Hamid Dabashi: “A new world giving birth to itself…”

Hamid Dabashi is here to calm our nerves through the dreaded American Decline. “Empires don’t last,” he smiles. “If they did, we’d be speaking Persian.”

All the news looks bright to the sometimes gruff and provocative Iranian historian of culture and colonialism at Columbia University. Even Qaddafi’s last spasms in Libya have the virtue of putting the seal of King Lear’s madness on a half-century, now finished, of post-colonial tyranny. “Qaddafi was the nativist aftertaste of European colonialism — the bastard son of its militarism, charlatanism, barefaced barbarity…” he writes.

Even the cruelty and sickness today in Hamid Dabashi’s native Iran will be seen one day as a bad episode in a long and vivid dream of democracy. It’s a dream sustained in a century of Iranian poetry, fiction and film and in conversation with the globe — a dream that came to life in the Green Movement in 2009 and in the now global raps of Shahin Najafi and the sublime music of Mohsen Namjoo, seen and heard all over the world on YouTube. Young Iran in 2009 helped generate the revolutionary waves of 2011, Dabashi is saying, and Iran’s dream will rise again with the others.

“The world after Tahrir Square is like Christopher Columbus approaching the new continent. A new world is giving birth to itself… We are looking at a seismic change, not informed by miracles or ideology but by demography and economics” — that is, by the young majority in the world and by the mobility of labor and capital. Egypt in 2011 is “the first post-modern revolution,” not led by a designated or charismatic figure, but with a built-in distrust of grand narratives, Islamic or Marxist, and of grand illusions. The shape of the new map is still unimaginable. “We don’t know what the future is, but, boy, is it good to be alive and witnessing it.”

We seek out Hamid Dabashi — and we read his books like The Green Movement and the USA: The Fox and the Paradox — to catch an unequivocally enthusiastic long and cosmopolitan view of events that still seem to baffle, maybe unsettle, most of us Americans.

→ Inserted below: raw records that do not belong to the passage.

/-- Two blocks complete with the same shards hold the same bytes in their parity buffers. -/
theorem blockDone_parityBuffer_congr {e : Env} {p p' : List Byte} {s s' : State} (h : EngineOk e s)
    (h' : EngineOk e s') (hcap : e.par.hPkt + p.length ≤ e.par.fragCap) (hcap' : e.par.hPkt + p'.length ≤ e.par.fragCap)
    (hk : s'.k = s.k) (hn : s'.n = s.n) (hm : (afterData e p' s').blkMax = (afterData e p s).blkMax)
    (hshards : parityShards e (afterData e p' s') = parityShards e (afterData e p s)) {j : Nat} (hj : s.k.toNat ≤ j)
    (hjn : j < s.n.toNat) :
    Memory.readBytes (blockDone e p' s').frag (j * e.par.fragCap) (afterData e p s).blkMax =
      Memory.readBytes (blockDone e p s).frag (j * e.par.fragCap) (afterData e p s).blkMax := by
  rw [blockDone_parityBuffer h hcap hj hjn, ← hshards, ← hm, ← hk]
  exact blockDone_parityBuffer h' hcap' (hk ▸ hj) (hn ▸ hjn)

/-- Settles O33: both blocks close with the same shards (`parityShards_congr`), which are what their parity buffers hold and
their parity frames carry. -/
theorem parityIsAFunctionOfTheShards : Obligations.ParityIsAFunctionOfTheShards := by
  intro e s s' p p' x x' v v' hinv hinv' hph hph' hcap hcap' hlast hlast' hok hk hn hm hd
  have hE := (InRun.mk hinv hph).engineOk_at x v
  have hE' := (InRun.mk hinv' hph').engineOk_at x' v'
  have hshards : parityShards e (afterData e p' { s' with phase := x', now := v' }) =
      parityShards e (afterData e p { s with phase := x, now := v }) := parityShards_congr hk hn hm hd
  refine ⟨_, _, _, _, _, _, accept_done_of_draws hE hcap hlast fun c hc => (hok c hc).1, rfl,
    accept_done_of_draws hE' hcap' hlast' fun c hc => (hok c (by rw [← hk, ← hn]; exact hc)).2, rfl, ?_, ?_, ?_⟩
  · rw [List.length_map, length_parityFrames]
    rfl
  · rw [List.map_map, List.map_map]
    exact (map_payloadOf_parityFrames e _).trans (hshards.symm.trans (map_payloadOf_parityFrames e _).symm)
  · exact fun j hj hjn => blockDone_parityBuffer_congr hE hE' hcap hcap' hk hn hm hshards hj hjn

end Sys2Proof.Machine
end

section
/-!
PROOFS. The coder, from any state: with `K = N` no operation reads it (40_block_engine.md R129).
-/

namespace Sys2Proof.Machine

/-- The environment with another coder. -/
abbrev withCoder (e : Env) (coder : Nat → Nat → Nat → List (List Byte) → Nat → Nat → Byte) : Env :=
  { e with fecByte := coder }

/-- Two continuations that agree wherever the first part leaves a state. -/
theorem Flow.Always.andThen_congr {f : Flow} {g g' : State → Flow} {P : State → Prop} (hf : f.Always P)
    (h : ∀ t, P t → g t = g' t) : f.andThen g = f.andThen g' := by
  cases f with
  | run t => exact h t (hf t (.inl rfl))
  | ended t => rfl
  | fault r => rfl
  | refused r => rfl

theorem Kept.k_eq_n {s t : State} (h : Kept s t) (hs : s.k = s.n) : t.k = t.n := by rw [h.k, h.n, hs]

section Coder

variable (e : Env) (coder : Nat → Nat → Nat → List (List Byte) → Nat → Nat → Byte)

theorem emitParity_withCoder (fuel : Nat) (s : State) :
    emitParity (withCoder e coder) fuel s = emitParity e fuel s := by
  induction fuel generalizing s with
  | zero => rfl
  | succ fuel ih =>
    rw [emitParity, emitParity, funext ih]
    rfl

/-- With `K = N` there is no parity, and `FEC_STEP` closes the block at once (R129). -/
theorem fecStep_withCoder {s : State} (h : s.k = s.n) : fecStep (withCoder e coder) s = fecStep e s := by
  have hnone : ∀ e', fillParity e' s = .run s := fun e' => if_neg (by rw [h]; exact Nat.lt_irrefl _)
  simp only [fecStep, hnone, Flow.run_andThen, emitParity_withCoder]
  rfl

theorem accept_withCoder (p : List Byte) {s : State} (h : s.k = s.n) :
    accept (withCoder e coder) p s = accept e p s := by
  rw [accept, accept]
  refine if_congr Iff.rfl rfl ?_
  refine (fillFragment_kept e p s).andThen_congr fun t ht => (emit_kept e _ _ t).andThen_congr fun u hu => ?_
  exact if_congr Iff.rfl rfl (fecStep_withCoder e coder (((ht.trans hu).trans (nextFragment_kept u)).k_eq_n h))

theorem flush_withCoder {s : State} (h : s.k = s.n) : flush (withCoder e coder) s = flush e s := by
  rw [flush, flush]
  simp only [accept_withCoder e coder _ h]
  rfl

theorem checkTimeout_withCoder {s : State} (h : s.k = s.n) :
    checkTimeout (withCoder e coder) s = checkTimeout e s := by
  simp only [checkTimeout, timeout, flushIfAny, flush_withCoder e coder h]

theorem checkTimeoutIfIdle_withCoder {s : State} (h : s.k = s.n) :
    checkTimeoutIfIdle (withCoder e coder) s = checkTimeoutIfIdle e s := by
  rw [checkTimeoutIfIdle, checkTimeoutIfIdle, checkTimeout_withCoder e coder h]

theorem dgramAgg_withCoder (p : List Byte) {s : State} (h : s.k = s.n) :
    dgramAgg (withCoder e coder) p s = dgramAgg e p s := by
  have hflush : flush (withCoder e coder) { s with phase := .drain } = flush e { s with phase := .drain } :=
    flush_withCoder e coder h
  simp only [dgramAgg, startNewBuffer, hflush]
  rfl

theorem microSteps_withCoder (i : Instr) {s : State} (h : s.k = s.n) :
    microSteps (withCoder e coder) i s = microSteps e i s := by
  cases i with
  | start =>
    have hcheck : checkTimeout (withCoder e coder) (constructCore s) = checkTimeout e (constructCore s) :=
      checkTimeout_withCoder e coder h
    rw [microSteps, microSteps, hcheck]
  | dgram p => rw [microSteps, microSteps, accept_withCoder e coder p h, dgramAgg_withCoder e coder p h]
  | srcEmpty => exact checkTimeout_withCoder e coder (s := { s with phase := .idle }) h
  | intr => exact checkTimeoutIfIdle_withCoder e coder h
  | time v =>
    have hcheck := checkTimeoutIfIdle_withCoder e coder (s := { s with now := v }) h
    rw [microSteps, microSteps, hcheck]
  | wrcfg c v => rfl
  | rdcsr c => rfl
  | srcErr => rfl

end Coder

/-- Settles O32: the coder is read in `FEC_STEP` alone, and only where `K < N`. -/
theorem noCoderWhenKEqualsN : Obligations.NoCoderWhenKEqualsN := by
  intro e coder i s h
  cases i with
  | rdcsr c => rfl
  | _ =>
    rw [execIn_eq_command _ s (by simp), execIn_eq_command _ s (by simp), command, command,
      microSteps_withCoder e coder _ h]

end Sys2Proof.Machine
end

section
/-!
PROOFS. The block index, from any state: only a block close moves `BLK_IDX` (40_block_engine.md R127, R133).
-/

namespace Sys2Proof.Machine

/-- `BLK_IDX` as it was, or the block just closed: `BLK_IDX` one further and the next block empty (R127). -/
def BlockStep (e : Env) (s t : State) : Prop :=
  t.blkIdx = s.blkIdx ∨ (t.blkIdx = (s.blkIdx + 1) % 2 ^ e.par.wBlk ∧ t.frgIdx = 0 ∧ t.blkMax = 0)

theorem BlockStep.raiseFault {e : Env} {s t : State} (h : BlockStep e s t) (c : Cause) (v : Word) :
    BlockStep e s (t.raiseFault c v) := by
  simpa [BlockStep] using h

/-- Two parts of which neither moves `BLK_IDX`. -/
theorem Flow.Always.thenBlkIdx {f : Flow} {g : State → Flow} {s : State} (hf : f.Always fun t => t.blkIdx = s.blkIdx)
    (hg : ∀ t, (g t).Always fun u => u.blkIdx = t.blkIdx) : (f.andThen g).Always fun t => t.blkIdx = s.blkIdx :=
  Flow.Always.trans (R := fun s t => t.blkIdx = s.blkIdx) (fun h g => g.trans h) hf hg

theorem fragWrite_blkIdx (e : Env) (i off : Nat) (bs : List Byte) (s : State) :
    (fragWrite e i off bs s).Always fun t => t.blkIdx = s.blkIdx :=
  fragWrite_always fun _ => rfl

theorem fillFragment_blkIdx (e : Env) (p : List Byte) (s : State) :
    (fillFragment e p s).Always fun t => t.blkIdx = s.blkIdx :=
  ((fragWrite_blkIdx e _ _ _ s).thenBlkIdx fun t => (fragWrite_blkIdx e _ _ _ t).thenBlkIdx
    fun u => fragWrite_blkIdx e _ _ _ u).thenBlkIdx fun _ => Flow.always_run rfl

theorem emit_blkIdx (e : Env) (i plen : Nat) (s : State) : (emit e i plen s).Always fun t => t.blkIdx = s.blkIdx := by
  refine fragRead_always fun pl => ?_
  dsimp only
  cases e.linkDraw s.draws with
  | ok => exact Flow.always_run rfl
  | fail => exact Flow.always_ended (State.raiseFault_blkIdx ..)

theorem writeParity_blkIdx (e : Env) (ps : List (List Byte)) (i : Nat) (s : State) :
    (writeParity e ps i s).Always fun t => t.blkIdx = s.blkIdx := by
  induction ps generalizing i s with
  | nil => exact Flow.always_run rfl
  | cons p ps ih => exact (fragWrite_blkIdx e _ _ _ s).thenBlkIdx (ih (i + 1))

theorem fillParity_blkIdx (e : Env) (s : State) : (fillParity e s).Always fun t => t.blkIdx = s.blkIdx := by
  rw [fillParity]
  split
  next => exact readShards_always _ _ _ fun ds => writeParity_blkIdx e _ _ s
  next => exact Flow.always_run rfl

theorem emitParity_blkIdx (e : Env) (fuel : Nat) (s : State) :
    (emitParity e fuel s).Always fun t => t.blkIdx = s.blkIdx := by
  induction fuel generalizing s with
  | zero => exact Flow.always_run rfl
  | succ fuel ih =>
    rw [emitParity]
    split
    next => exact ((emit_blkIdx e _ _ s).thenBlkIdx fun t => Flow.always_run (s := t.nextFragment) rfl).thenBlkIdx ih
    next => exact Flow.always_run rfl

/-- A part that leaves `BLK_IDX` alone, then one that may close the block. -/
theorem Flow.Always.thenBlockStep {e : Env} {f : Flow} {g : State → Flow} {s : State}
    (hf : f.Always fun t => t.blkIdx = s.blkIdx) (hg : ∀ t, (g t).Always (BlockStep e t)) :
    (f.andThen g).Always (BlockStep e s) :=
  hf.andThen (fun _ h => .inl h) fun t ht => (hg t).mono fun u hu => by rwa [BlockStep, ← ht]

theorem fecStep_blockStep (e : Env) (s : State) : (fecStep e s).Always (BlockStep e s) :=
  ((fillParity_blkIdx e s).thenBlkIdx fun t => emitParity_blkIdx e _ t).thenBlockStep
    fun _ => Flow.always_run (.inr ⟨rfl, rfl, rfl⟩)

theorem accept_blockStep (e : Env) (p : List Byte) (s : State) : (accept e p s).Always (BlockStep e s) := by
  rw [accept]
  split
  next => exact Flow.always_ended (.raiseFault (.inl rfl) _ _)
  next =>
    refine (fillFragment_blkIdx e p s).thenBlockStep fun t => (emit_blkIdx e _ _ t).thenBlockStep fun u => ?_
    dsimp only
    split
    next => exact Flow.always_run (.inl rfl)
    next => exact fecStep_blockStep e u.nextFragment

theorem flush_blockStep (e : Env) (s : State) : (flush e s).Always (BlockStep e s) :=
  (accRead_always fun unit => accept_blockStep e unit s).andThen (fun _ h => h) fun _ h => Flow.always_run h

theorem checkTimeout_blockStep (e : Env) (s : State) : (checkTimeout e s).Always (BlockStep e s) := by
  have hflush : (flushIfAny e s).Always (BlockStep e s) := by
    rw [flushIfAny]
    split
    next => exact flush_blockStep e s
    next => exact Flow.always_run (.inl rfl)
  rw [checkTimeout]
  split
  next => exact hflush.andThen (fun _ h => h) fun _ h => Flow.always_run h
  next => exact Flow.always_run (.inl rfl)

theorem checkTimeoutIfIdle_blockStep (e : Env) (s : State) : (checkTimeoutIfIdle e s).Always (BlockStep e s) := by
  rw [checkTimeoutIfIdle]
  split
  next => exact checkTimeout_blockStep e s
  next => exact Flow.always_run (.inl rfl)

/-- Storing the datagram does not touch the engine. -/
theorem accWrite_blockStep {e : Env} {off l : Nat} {p : List Byte} {s t : State} (h : BlockStep e s t) :
    ((accWrite e off p t).andThen fun u => .run { u with accLen := l }).Always (BlockStep e s) :=
  (accWrite_always h).andThen (fun _ h => h) fun _ h => Flow.always_run h

theorem startNewBuffer_blockStep (e : Env) (p : List Byte) (s : State) :
    (startNewBuffer e p s).Always (BlockStep e s) := by
  refine Flow.Always.andThen (P := BlockStep e s) ?_ (fun _ h => h) fun t ht => ?_
  · split
    next => exact (flush_blockStep e s).andThen (fun _ h => h) fun _ h => Flow.always_run h
    next => exact Flow.always_run (.inl rfl)
  · split
    next => exact Flow.always_ended (ht.raiseFault _ _)
    next => exact accWrite_blockStep ht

Not the least of Hamid Dabashi’s reassurances comes in his view that Americans are ready in fact to “return to the fold of the world,” to see themselves as “a microcosm of the world,” not master of it. We experience every day “the globality of our condition,” even though officialdom and media resist the idea. He says we have changed more than we realize in 30 years since he immigrated, first to Philadelphia — before feta cheese and pita bread, for example, were American staples. “We are emerging from a provincialism which was ideologically manufactured, against the grain of our everyday experience of successive waves of immigrants. The world kept coming here, but entering this delusional ideology that we are exceptional. I am convinced we are overcoming that split — between the republic in our hearts and this imperial hubris that we flex. Look: CNN fires Lou Dobbs and asks me to write columns for them. Who could have imagined that?”